- What you will do -
Once you find the line with "theorem test_wf_refuses_assemble_of_129 : (Instr.assemble" in the data that follows, repeat it and every line after it exactly, through the line with "true]) := by decide +kernel".

Stored items from a collection
-- ==== Sys2Proof/Tests/Slice0.lean ====
section
/-!
SUPPORT. Tests on fixed values, taken from the spec's worked examples and vectors (95_test_vectors.md; the vector's name stands in
the comment), and for each statement with hypotheses a concrete state and operands that meet them all.
-/
namespace Sys2Proof.Tests
open Sys2Proof Sys2Proof.Machine

-- Each theorem is checked before the next one starts: many kernel evaluations at once need too many threads.
set_option Elab.async false

/-! ### Helpers -/

/-- A state by its three fields of 95_test_vectors.md, with `pending` offered. -/
def st (lastTs : Ts) (prev : Symbol) (buf : List Bit) (pending : List Offer := []) : State :=
  { State.reset with lastTs := lastTs, prev := prev, buf := buf, pending := pending }

/-- Bits written as 0 and 1. -/
def bits (ns : List Nat) : List Bit := ns.map fun n => n == 1

/-- The next state, where there is one. -/
def nextOf (o : Host.Outcome State Fault Refusal) : Option State :=
  match o with
  | .next t => some t
  | _ => none

theorem eq_next_of_nextOf {o : Host.Outcome State Fault Refusal} {t : State} (h : nextOf o = some t) : o = .next t := by
  cases o <;> simp_all [nextOf]

/-- What one operation leaves of CORE's own state, and its label and reading. -/
def after (i : Instr) (s : State) : Option (Ts × Symbol × List Bit × Result) :=
  match exec i s with
  | .next t => some (t.lastTs, t.prev, t.buf, t.result)
  | _ => none

/-- What one operation answers. -/
def ans (i : Instr) : Option Result :=
  match exec i State.reset with
  | .next t => some t.result
  | _ => none

/-- The frame of program P1. -/
def f1 : Frame := #v[0x4A, 0x81, 0x0A, 0x5A, 0x23]

/-- The 44-bit buffer of program P1. -/
def p1 : List Bit := [true, true, true, true] ++ frameBitList f1

/-- The pulses of program P7: every duration at a window's edge. -/
def edgePulses (m : List Bit) : List (Ts × Ts) :=
  m.mapIdx fun n b => (if n % 2 = 0 then 750 else 1250,
    if b then (if n % 2 = 0 then 250 else 750) else (if n % 2 = 0 then 1250 else 1750))

/-! ### Well-formedness refuses -/

theorem test_wf_refuses_scan_of_129 : (Instr.scan (List.replicate 129 true)).wf = false := by decide +kernel
theorem test_wf_refuses_assemble_of_129 : (Instr.assemble 4 (List.replicate 129 true)).wf = false := by decide +kernel

/-! ### Decoding, words written out from R60, R65, R71 -/

/-- P1, first word: level 1, 5000. -/
theorem test_decode_edgeH : decode (.event 0x10000000000001388) = .ok (.edgeH 5000) := by decide
/-- P1, fourth word: level 0, 11500. -/
theorem test_decode_edgeL : decode (.event 0x00000000000002CEC) = .ok (.edgeL 11500) := by decide
theorem test_decode_reset : decode .rst = .ok .reset := by decide
theorem test_decode_reset_wins : decode (.rstEvent 0x00000000000002CEC) = .ok .reset := by decide
theorem test_decode_classify : decode (.classify 0x000000000000004E2) = .ok (.classify .low 1250) := by decide
/-- S3's buffer: `len` = 8, `buf` = 11110100. -/
theorem test_decode_scan : decode (.scan 0x08F4000000000000000000000000000000) =
    .ok (.scan [true, true, true, true, false, true, false, false]) := by decide +kernel
/-- `start` = 4, `len` = 3, `buf` = 101; the bits below are not read. -/
theorem test_decode_assemble : decode (.assemble 0x0403BF000000000000000000000000000001) =
    .ok (.assemble 4 [true, false, true]) := by decide +kernel
theorem test_decode_crc8 : decode (.crc8 0xF8000032) = .ok (.crc8 0xF8 0x00 0x00 0x32) := by decide
theorem test_decode_verify : decode (.verify 0x4A810A5A23) = .ok (.verify f1) := by decide
theorem test_decode_decode : decode (.decode 0x4A810A5A23) = .ok (.decode f1) := by decide
theorem test_decode_refuses_scan_len_129 :
    decode (.scan (129 <<< 128)) = .error .scanLen := by decide +kernel
theorem test_encode_edgeH : encode (.edgeH 10000) = .event 0x10000000000002710 := by decide
theorem test_table_word_edge : decodeTableWord 72 0x10000000000002710 = some (.edgeH 10000) := by decide
theorem test_table_word_reset : decodeTableWord 8 1 = some .reset := by decide
theorem test_fetched_word_runs : nextOf (step (State.reset.withFetchWord 72 0x10000000000002710)) =
    some { st 10000 .noise [] with result := .edge .noiseEmpty none } := by decide

/-! ### Operations -/

/-- T10, the inclusive upper endpoint. -/
theorem test_classify_low_750 : ans (.classify .low 750) = some (.symbol .shortOff) := by decide
/-- T41. -/
theorem test_classify_high_1251 : ans (.classify .high 1251) = some (.symbol .noise) := by decide
/-- S12. -/
theorem test_scan_S12 : ans (.scan (bits [1, 1, 1, 0, 1, 0, 0, 1, 1, 1, 1, 0, 1, 0, 0, 0])) = some (.index (some 7)) := by
  decide +kernel
/-- S8, the highest possible index. -/
theorem test_scan_S8 : ans (.scan (List.replicate 120 false ++ bits [1, 1, 1, 1, 0, 1, 0, 0])) = some (.index (some 120)) := by
  decide +kernel
/-- A1. -/
theorem test_assemble_A1 : ans (.assemble 4 (bits [1, 1, 1, 1, 0, 1, 0, 0, 1, 0, 1, 0, 1, 0, 0, 0, 0, 0, 0, 1, 0, 0, 0, 0, 1, 0,
    1, 0, 0, 1, 0, 1, 1, 0, 1, 0, 0, 0, 1, 0, 0, 0, 1, 1])) = some (.frame (some f1)) := by decide +kernel
/-- A6, 41 symbols. -/
theorem test_assemble_41 : ans (.assemble 4 (List.replicate 45 true)) = some (.frame none) := by decide +kernel
/-- V30. -/
theorem test_crc8_V30 : ans (.crc8 0xF8 0x00 0x00 0x32) = some (.crc 0xE2) := by decide +kernel
/-- V10. -/
theorem test_crc8_V10 : ans (.crc8 0x4A 0x81 0x0A 0x5A) = some (.crc 0x23) := by decide +kernel
theorem test_verify_good : ans (.verify f1) = some (.valid true) := by decide +kernel
theorem test_verify_flipped : ans (.verify (f1.set 4 0x22)) = some (.valid false) := by decide +kernel
/-- K2: the reading word is `0xEF65A`. -/
theorem test_decode_K2 : (decodeFrame #v[0x4A, 0x89, 0x0A, 0x5A, 0x71]).word = 0xEF65A := by decide
/-- K4, no negative zero. -/
theorem test_decode_K4 : ans (.decode #v[0x40, 0x08, 0x00, 0x00, 0xB2]) = some (.reading ⟨0, 0⟩) := by decide
/-- E5. -/
theorem test_edgeL_E5 : after (.edgeL 13500) (st 12000 .on [true]) =
    some (13500, .longOff, [true, false], .edge .append none) := by decide +kernel
/-- E7, overflow: `prev` stays On. -/
theorem test_edgeL_E7 : after (.edgeL 50500) (st 50000 .on (List.replicate 128 true)) =
    some (50500, .on, [], .edge .overflow none) := by decide +kernel
/-- E16, the reading of P1. -/
theorem test_edgeH_E16 : after (.edgeH 107000) (st 102000 .shortOff p1) =
    some (107000, .noise, [], .edge .reading (some ⟨266, 90⟩)) := by decide +kernel
/-- E14, the counter wraps. -/
theorem test_edgeH_E14 : after (.edgeH 500) (st (0 - 500) .noise []) = some (500, .on, [], .edge .prevOnly none) := by
  decide +kernel
/-- Z2: the frame waiting in the buffer is lost. -/
theorem test_reset_Z2 : after .reset (st 102000 .shortOff p1) = some (0, .noise, [], .reset) := by decide +kernel
/-- R170: with `rst` and an event together, the event stays offered. -/
theorem test_reset_keeps_the_event : step (st 7 .on [true] [.rstEvent 0x10000000000001388]) =
    .next { st 0 .noise [] [.event 0x10000000000001388] with result := .reset } := eq_next_of_nextOf (by decide)
/-- P1's trace: 91 event words, the third being `H` at 11000. -/
theorem test_trace_P1 : (traceEvents 0 (syncItems ++ transmission f1 ++ gapItems))[2]? = some 0x10000000000002AF8 := by
  decide +kernel
theorem test_trace_P1_length : (traceEvents 0 (syncItems ++ transmission f1 ++ gapItems)).length = 91 := by decide +kernel

/-! ### Witnesses: the hypotheses of the statements can be met -/

theorem witness_DecodeOfEncodeIsInstruction : (Instr.scan (List.replicate 128 true)).wf = true := by decide +kernel

theorem witness_ScanWordReadsItsFirstLenBits :
    (((128 <<< 128 : BitVec 136)) >>> 128).toNat ≤ 128 ∧ 128 < (((129 <<< 128 : BitVec 136)) >>> 128).toNat := by
  decide +kernel

theorem witness_AssembleWordReadsItsFirstLenBits :
    (((128 <<< 128 : BitVec 143)) >>> 128).toNat % 256 ≤ 128 ∧ 128 < (((129 <<< 128 : BitVec 143)) >>> 128).toNat % 256 := by
  decide +kernel

theorem witness_DecodedInstructionsAreWellFormed :
    decode (.scan (8 <<< 128)) = .ok (.scan (List.replicate 8 false)) := by decide +kernel

theorem witness_StepRunsTheOfferedInstruction :
    (st 0 .noise [] [.rstEvent 5, .rst]).pending = .rstEvent 5 :: [.rst] ∧ decode (.rstEvent 5) = .ok .reset := by decide

theorem witness_TableWordRunsAsTheNextInstruction : decodeTableWord 40 0x4A810A5A23 = some (.verify f1) := by decide

theorem witness_NothingOfferedChangesNothing : (st 9 .on [true]).pending = [] := by decide

theorem witness_ResetWinsOverAnOfferedEvent : (st 9 .on [true] [.rstEvent 7]).pending = .rstEvent 7 :: [] := by decide

theorem witness_EventConsumedExactlyWhenValidAndReady : (st 9 .on [true] [.event 7]).pending = .event 7 :: [] := by decide

theorem witness_ReadingPortsValidForOneTransfer :
    ∃ t, step (st 102000 .shortOff p1 [.event (eventWord .high 107000)]) = .next t ∧ t.rdPort = some ⟨266, 90⟩ :=
  ⟨{ st 107000 .noise [] with result := .edge .reading (some ⟨266, 90⟩), out := [⟨266, 90⟩] },
    eq_next_of_nextOf (by decide +kernel), rfl⟩

/-- R170: an event presented with `rst` is not consumed. -/
theorem witness_EventNotConsumedUnderReset : ¬((st 9 .on [true] [.rstEvent 7]).evValid = true ∧
    (st 9 .on [true] [.rstEvent 7]).evReady = true) ∧ step (st 9 .on [true] [.rstEvent 7]) =
      .next { st 0 .noise [] [.event 7] with result := .reset } := ⟨by decide, eq_next_of_nextOf (by decide)⟩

- Answer section -
theorem test_wf_refuses_assemble_of_129 : (Instr.assemble 4 (List.replicate 129 true)).wf = false := by decide +kernel

/-! ### Decoding, words written out from R60, R65, R71 -/

/-- P1, first word: level 1, 5000. -/
theorem test_decode_edgeH : decode (.event 0x10000000000001388) = .ok (.edgeH 5000) := by decide
/-- P1, fourth word: level 0, 11500. -/
theorem test_decode_edgeL : decode (.event 0x00000000000002CEC) = .ok (.edgeL 11500) := by decide
theorem test_decode_reset : decode .rst = .ok .reset := by decide
theorem test_decode_reset_wins : decode (.rstEvent 0x00000000000002CEC) = .ok .reset := by decide
theorem test_decode_classify : decode (.classify 0x000000000000004E2) = .ok (.classify .low 1250) := by decide
/-- S3's buffer: `len` = 8, `buf` = 11110100. -/
theorem test_decode_scan : decode (.scan 0x08F4000000000000000000000000000000) =
    .ok (.scan [true, true, true, true, false, true, false, false]) := by decide +kernel
/-- `start` = 4, `len` = 3, `buf` = 101; the bits below are not read. -/
theorem test_decode_assemble : decode (.assemble 0x0403BF000000000000000000000000000001) =
    .ok (.assemble 4 [true, false, true]) := by decide +kernel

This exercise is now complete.